Hanya Agnan yang belum mendapatkannya. Ayah dan Ibu panti sangat menyayanginya namun mereka harus bekerja serabutan untuk memenuhi kebutuhan mereka semua.

Agnan menjalani hari sendiri. Tidak ada teman yang di ajak berbicara, tidak ada teman yang di ajak bermain, tidak ada lagi ajakan bermain, tidak ada lagi yang mau berteman dengan Agnan si miskin yatim piatu.

Namun berkat si kucing, Agnan menjadi hidup dan menjadi sangat gembira lagi. Agnan bahkan begitu merawat si putih dengan tulus dan hati-hati.

Memberikan makanan yang baik walau ia belum bisa membeli makanan yang mahal-mahal itu untuk si Putih. Mulai saat itu pula si Putih terlihat begitu nyaman tinggal bersama Agnan. Bermain bersama. Dan bahkan si Putih selalu mengikuti kemana Agnan pergi kecuali Agnan memintanya untuk tidak mengikutinya namun itu jarang terjadi.

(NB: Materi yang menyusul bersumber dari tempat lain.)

-- ==== Sys2Proof/Machine/CplCcf.lean ====
section
/-!
DEFINITION. The Actions `CPL` and `CCF` (45_cpl_ccf.md).
-/
namespace Sys2Proof.Machine

/-- `CPL`: `A` complemented; SUBTRACT and HALF_CARRY set only under `CPL_SETS_NH` (45_cpl_ccf.md R320). -/
def handleCpl (i : Instr) (s : State) : Host.Outcome State Fault Refusal :=
  let t := (advance i s).setReg8 .A (~~~s.a)
  .next (if s.cfg.cplSetsNH then t.setF (cplFlags t.f) else t)

/-- `CCF`: CARRY toggled, SUBTRACT and HALF_CARRY := `CCF_NH_VALUE`, ZERO kept (45_cpl_ccf.md R321). -/
def handleCcf (i : Instr) (s : State) : Host.Outcome State Fault Refusal :=
  let t := advance i s
  .next (t.setF (ccfFlags t.cfg t.f))

/-- `CPL`, 0x2F (45_cpl_ccf.md R320). -/
def execCpl (s : State) : Host.Outcome State Fault Refusal :=
  handleCpl .cpl s

/-- `CCF`, 0x3F (45_cpl_ccf.md R321). -/
def execCcf (s : State) : Host.Outcome State Fault Refusal :=
  handleCcf .ccf s

end Sys2Proof.Machine
end

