-- ==== Sys2Proof/Machine/Illegal.lean ====
section
/-!
DEFINITION. The eleven illegal opcodes (49_unimplemented_illegal.md): each traps with `IllegalOpcode`.
-/
namespace Sys2Proof.Machine

/-- An illegal entry raises `IllegalOpcode` (49_unimplemented_illegal.md R510, 60_exceptions.md R601). -/
def handleIllegal (i : Instr) (s : State) : Host.Outcome State Fault Refusal := raise .illegalOpcode i s

/-- `ILLEGAL_D3`, 0xD3 (49_unimplemented_illegal.md R511). -/
def execIllegal_D3 (s : State) : Host.Outcome State Fault Refusal :=
  handleIllegal .illegal_D3 s

/-- `ILLEGAL_DB`, 0xDB (49_unimplemented_illegal.md R512). -/
def execIllegal_DB (s : State) : Host.Outcome State Fault Refusal :=
  handleIllegal .illegal_DB s

/-- `ILLEGAL_DD`, 0xDD (49_unimplemented_illegal.md R513). -/
def execIllegal_DD (s : State) : Host.Outcome State Fault Refusal :=
  handleIllegal .illegal_DD s

/-- `ILLEGAL_E3`, 0xE3 (49_unimplemented_illegal.md R514). -/
def execIllegal_E3 (s : State) : Host.Outcome State Fault Refusal :=
  handleIllegal .illegal_E3 s

/-- `ILLEGAL_E4`, 0xE4 (49_unimplemented_illegal.md R515). -/
def execIllegal_E4 (s : State) : Host.Outcome State Fault Refusal :=
  handleIllegal .illegal_E4 s

/-- `ILLEGAL_EB`, 0xEB (49_unimplemented_illegal.md R516). -/
def execIllegal_EB (s : State) : Host.Outcome State Fault Refusal :=
  handleIllegal .illegal_EB s

/-- `ILLEGAL_EC`, 0xEC (49_unimplemented_illegal.md R517). -/
def execIllegal_EC (s : State) : Host.Outcome State Fault Refusal :=
  handleIllegal .illegal_EC s

/-- `ILLEGAL_ED`, 0xED (49_unimplemented_illegal.md R518). -/
def execIllegal_ED (s : State) : Host.Outcome State Fault Refusal :=
  handleIllegal .illegal_ED s

/-- `ILLEGAL_F4`, 0xF4 (49_unimplemented_illegal.md R519). -/
def execIllegal_F4 (s : State) : Host.Outcome State Fault Refusal :=
  handleIllegal .illegal_F4 s

/-- `ILLEGAL_FC`, 0xFC (49_unimplemented_illegal.md R520). -/
def execIllegal_FC (s : State) : Host.Outcome State Fault Refusal :=
  handleIllegal .illegal_FC s

/-- `ILLEGAL_FD`, 0xFD (49_unimplemented_illegal.md R521). -/
def execIllegal_FD (s : State) : Host.Outcome State Fault Refusal :=
  handleIllegal .illegal_FD s

end Sys2Proof.Machine
end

Si Putih sangat membantu Agnan. Mengingatkan Agnan belajar. Mengajak Agnan bermain agar tidak kesepian. Menemani Agnan pergi kemana saja. Dan si Putih tidak pernah meninggalkannya. Agnan senang, ia merasa punya seorang teman, bahkan kadang Agnan bercerita pada si Putih walau hanya dijawab dengan suara hewan Putih.

Ckhzztz..

Agnan terdiam ketika suara aneh itu kembali memasuki pikirannya sekelebat ada bayangan asing yang muncul di kepalanya.

"Kayaknya tadi ada yang berdiri di sana deh? Kenapa sudah gak ada?" tanya Agnan heran karena tadi ia sempat melihat ada laki-laki tua dan perempuan tua berdiri di sana dengan tongkat bersinar.

Agnan mengucek kedua matanya lalu kembali bermain dengan si Putih. "Aneh, kenapa mereka kayak pernah Aku lihat ya?" kata Agnan dalam hatinya.